The Ridings, an 11-18 comprehensive, came into being two-and-a-half years ago after a difficult amalgamation of two 11-16 secondary moderns. Financial constraints and neglect had led to demoralised teachers showing every stress and strain, with significant numbers on long-term sick leave and a large quota of supply staff.
"The first thing children asked when I came here was 'Are you staying, Miss?' They had been left high and dry far too often. Peter and I had the school carpeted. They thought the carpets would go when we left. They had no belief in their own value and many still don't.
"The staff were capable, but they had got into the syndrome of containing rather than teaching. They were badly in need of support and praise. In about our third month here, Peter and I conducted staff development interviews. I was sad to hear staff say, 'This is the first time in seven, eight, nine years that anybody has asked me where I am going and how I view my career'.
"I have been lucky, I have always had people behind me saying, 'I think you are ready for this'. I assumed that happened everywhere.
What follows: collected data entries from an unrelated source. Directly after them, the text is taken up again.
/-- An issued command: a KIND 3 source of no slots makes it a zero count (R238); else it takes and reads its ring slots, one row of the
table for each step, and runs once it has them all. -/
def State.engineGo (s : State) (st : Nat) (w : WinCmd) (srcs : WinCmd → List Desc) (zero body : State → WinCmd → State) : State :=
  if (srcs w).any (fun d => d.kind == 3 && d.slots == 0) then zero s w
  else
    let x := s.ringFeedAll st w (s.ringTurn st w) (srcs w)
    if x.2.2 then body x.1 x.2.1 else x.1.putRunning st x.2.1

/-- The common course of an engine command: nothing where no such command runs; a command still putting rows into a ring goes on; else it
issues: its checks are made, and it captures (`snap`) what it uses from issue on; then its ring slots, then its body. `zero`: its effect
where a count is zero. -/
def State.engine (s : State) (st : Nat) (seq : Word) (op : Nat) (check : State → WinCmd → Verdict) (srcs : WinCmd → List Desc)
    (body : State → WinCmd → State) (snap : State → WinCmd → List Nat := fun _ _ => [])
    (zero : State → WinCmd → State := fun s w => s.finish st w) : State :=
  match s.runningCmd st seq op with
  | none => s
  | some w =>
    match w.outs with
    | some o => s.deliverMore st w o
    | none =>
      if w.issued then s.engineGo st w srcs zero body
      else match check s w with
        | .rejected t => t.reject st w
        | .zero => zero s w
        | .run => s.engineGo st { w with issued := true, snap := snap s w } srcs zero body

/-- ALIGN_FAULT with the unit that met it; the first unit stays recorded (R230). -/
def State.alignFault (s : State) (st src : Nat) : State :=
  if s.flag Reg.DMA_STATUS_ALIGN_FAULT st then s
  else (s.setFlag Reg.DMA_STATUS_ALIGN_FAULT st).setFld Reg.DMA_STATUS_ALIGN_SRC src st

/-! ### Which command is dispatched -/

/-- Accumulator banks a matrix command holds (R100, R105). -/
def banksOf (w : WinCmd) : List Nat :=
  if w.op = opMmul then
    let sh := recField w.record mmulLayout 1
    if sh = 0 then [0] else if sh = 1 then [1] else [0, 1]
  else if w.op = opAccZero || w.op = opAccStore then [bits (recField w.record accZeroLayout 0) 0 0]
  else if w.op = opAttn then [0, 1]
  else []

/-- The slot of the stall's table store that an MMUL decodes with (R79). -/
def tableUse (w : WinCmd) : Option Nat :=
  if w.op = opMmul then
    let d := recDesc w.record mmulLayout 10
    if d.comp then some d.tableId else none
  else none

/-- Commands dispatched before a running one and not yet complete. -/
def Dsp.ahead (d : Dsp) (seq : Word) : List WinCmd := (d.running.takeWhile fun x => x.seq != seq).filter fun x => !x.ok

/-- Two commands that need one engine (R14, R100, R138): the arrays of a bank; the VXE and the RDU, both of which an ATTN or ATTN_MERGE
holds from issue to completion; any other engine. -/
def sameEngine (a b : WinCmd) : Bool :=
  (banksOf a).any (fun k => (banksOf b).contains k) ||
  ((a.op == b.op) && [opVchain, opCombine, opCvt, opHist, opSample, opTblLoad, opGpLoad].contains a.op) ||
  ([opAttn, opAttnMerge].contains a.op && [opVchain, opCombine, opAttn, opAttnMerge].contains b.op) ||
  ([opAttn, opAttnMerge].contains b.op && [opVchain, opCombine].contains a.op)

/-- Every latch it names is released (R351). -/
def State.waitsMet (s : State) (st : Nat) (w : WinCmd) : Bool := w.waits.all fun l => s.latch st l

/-- The table slot that a TBL_LOAD writes (R78): 0 and the TABLE_ID of the image that lies in the STB, for the stall's store, or one more
than the host groom and its physical slot (R177). -/
def State.tblSlot (s : State) (st : Nat) (w : WinCmd) : Option (Nat × Nat) :=
  if w.op = opTblLoad then
    let f := recField w.record tblLoadLayout
    if f 1 = 1 then (s.positionOf st (f 2)).bind fun p => (s.hostOf p).map fun n => (n + 1, s.physSlot p (f 3))
    else some (0, tableImageId (s.stbRead st (f 0) 64))
  else none

/-- A LATCH_ARM clears a latch that the command waits on (R352). -/
def armHolds (x w : WinCmd) : Bool := x.op == opLatchArm && w.latches.any fun l => bit (recField x.record latchArmLayout 0) l

/-- A command keeps its place in the stream behind an earlier one `x`: an MMUL or ACC_ZERO behind one that writes its bank (R101), a VCHAIN
behind a VCHAIN (R130, R144), a COMBINE behind a COMBINE (R138), a TBL_LOAD behind one to its slot (R79), any command behind a LATCH_ARM
of a latch it waits on (R352). Nothing else holds it (R15). -/
def State.keepsBehind (s : State) (st : Nat) (w x : WinCmd) : Bool :=
  ([opMmul, opAccZero].contains w.op && [opMmul, opAccZero].contains x.op && (banksOf w).any fun k => (banksOf x).contains k)
    || (w.op == x.op && [opVchain, opCombine].contains w.op)
    || ((s.tblSlot st w).isSome && s.tblSlot st w == s.tblSlot st x)
    || armHolds x w

def State.behindEarlier (s : State) (st : Nat) (w : WinCmd) (before : List WinCmd) : Bool := before.any (s.keepsBehind st w)

/-- A LATCH_ARM that runs still holds a command accepted after it (R352). -/
def State.armRuns (s : State) (st : Nat) (w : WinCmd) : Bool :=
  (s.dspOf st).running.any fun x => armHolds x w && !x.ok && seqBefore x.seq w.seq

/-- The first command of the window that may go, with those before and after it (R350): a record that the dispatcher itself rejects waits for
its latches as any other. -/
def State.pick (s : State) (st : Nat) : List WinCmd → List WinCmd → Option (WinCmd × List WinCmd)
  | _, [] => none
  | before, w :: r =>
    if s.waitsMet st w && !(s.dspOf st).running.any (sameEngine w) && !s.armRuns st w && !s.behindEarlier st w before then some (w, before ++ r)
    else State.pick s st (before ++ [w]) r

/-! ### LATCH_ARM, LATCH_REL, STEP_END, SKIP and FLUSH -/

/-- Every command accepted before `seq` that has not completed, the rejected one that is held among them (R352 to R354). -/
def Dsp.earlier (d : Dsp) (seq : Word) : List WinCmd := (d.held.toList ++ d.running ++ d.window).filter fun x => seqBefore x.seq seq

/-- The effect of SKIP: the rejected command's latch is released and dispatch resumes (R353). -/
def State.skip (s : State) (st : Nat) : State :=
  let d := s.dspOf st
  match d.held with
  | none => s
  | some w =>
    let t := s.putDsp st { d with held := none }
    if w.relEn then t.release st w.relStall w.rel else t

/-- The effect of FLUSH: the window is emptied, no latch released, and dispatch resumes. -/
def State.flush (s : State) (st : Nat) : State :=
  let d := s.dspOf st
  s.putWindow st { d with
    window := [], held := none,
    preload := if d.window.any (fun w => d.preload == w.seq.toNat + 1) then 0 else d.preload }

end Sys2Proof.Machine
end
What we have to do, those who are left (about half - in September one-third of the staff will be new), is to stick it out and be part of the success. As teachers who have been part of a school that has turned round, they will be very employable."
For months Mrs White has missed out on sleeping and eating, putting together an emergency action plan, working with inspectors who have visited every month since November. It is getting easier. "I feel as if I have been spinning all these plates, and now the staff are helping to spin them as well."
She aims to broaden the curriculum introducing more GNVQs and the expressive arts - drama, dance, music - trying to build up confidence. A key task will be to increase pupil numbers.
With a school of 600 and a sixth form of only 10, she believes "there are 200 pupils out there who should be coming here". The signs are good. Of 108 pupils allocated a place for next year, only 15 have appealed.
Her appointment came the day before Calderdale submitted an emergency education plan to Education Secretary Gillian Shephard which included a major school improvement project.
A large proportion of children come to The Ridings with a reading age of no more than six. Up to 40 per cent have special educational needs. She said: "I say loud and clear, there has to be a clear commitment and careful strategy to improve standards across the age range."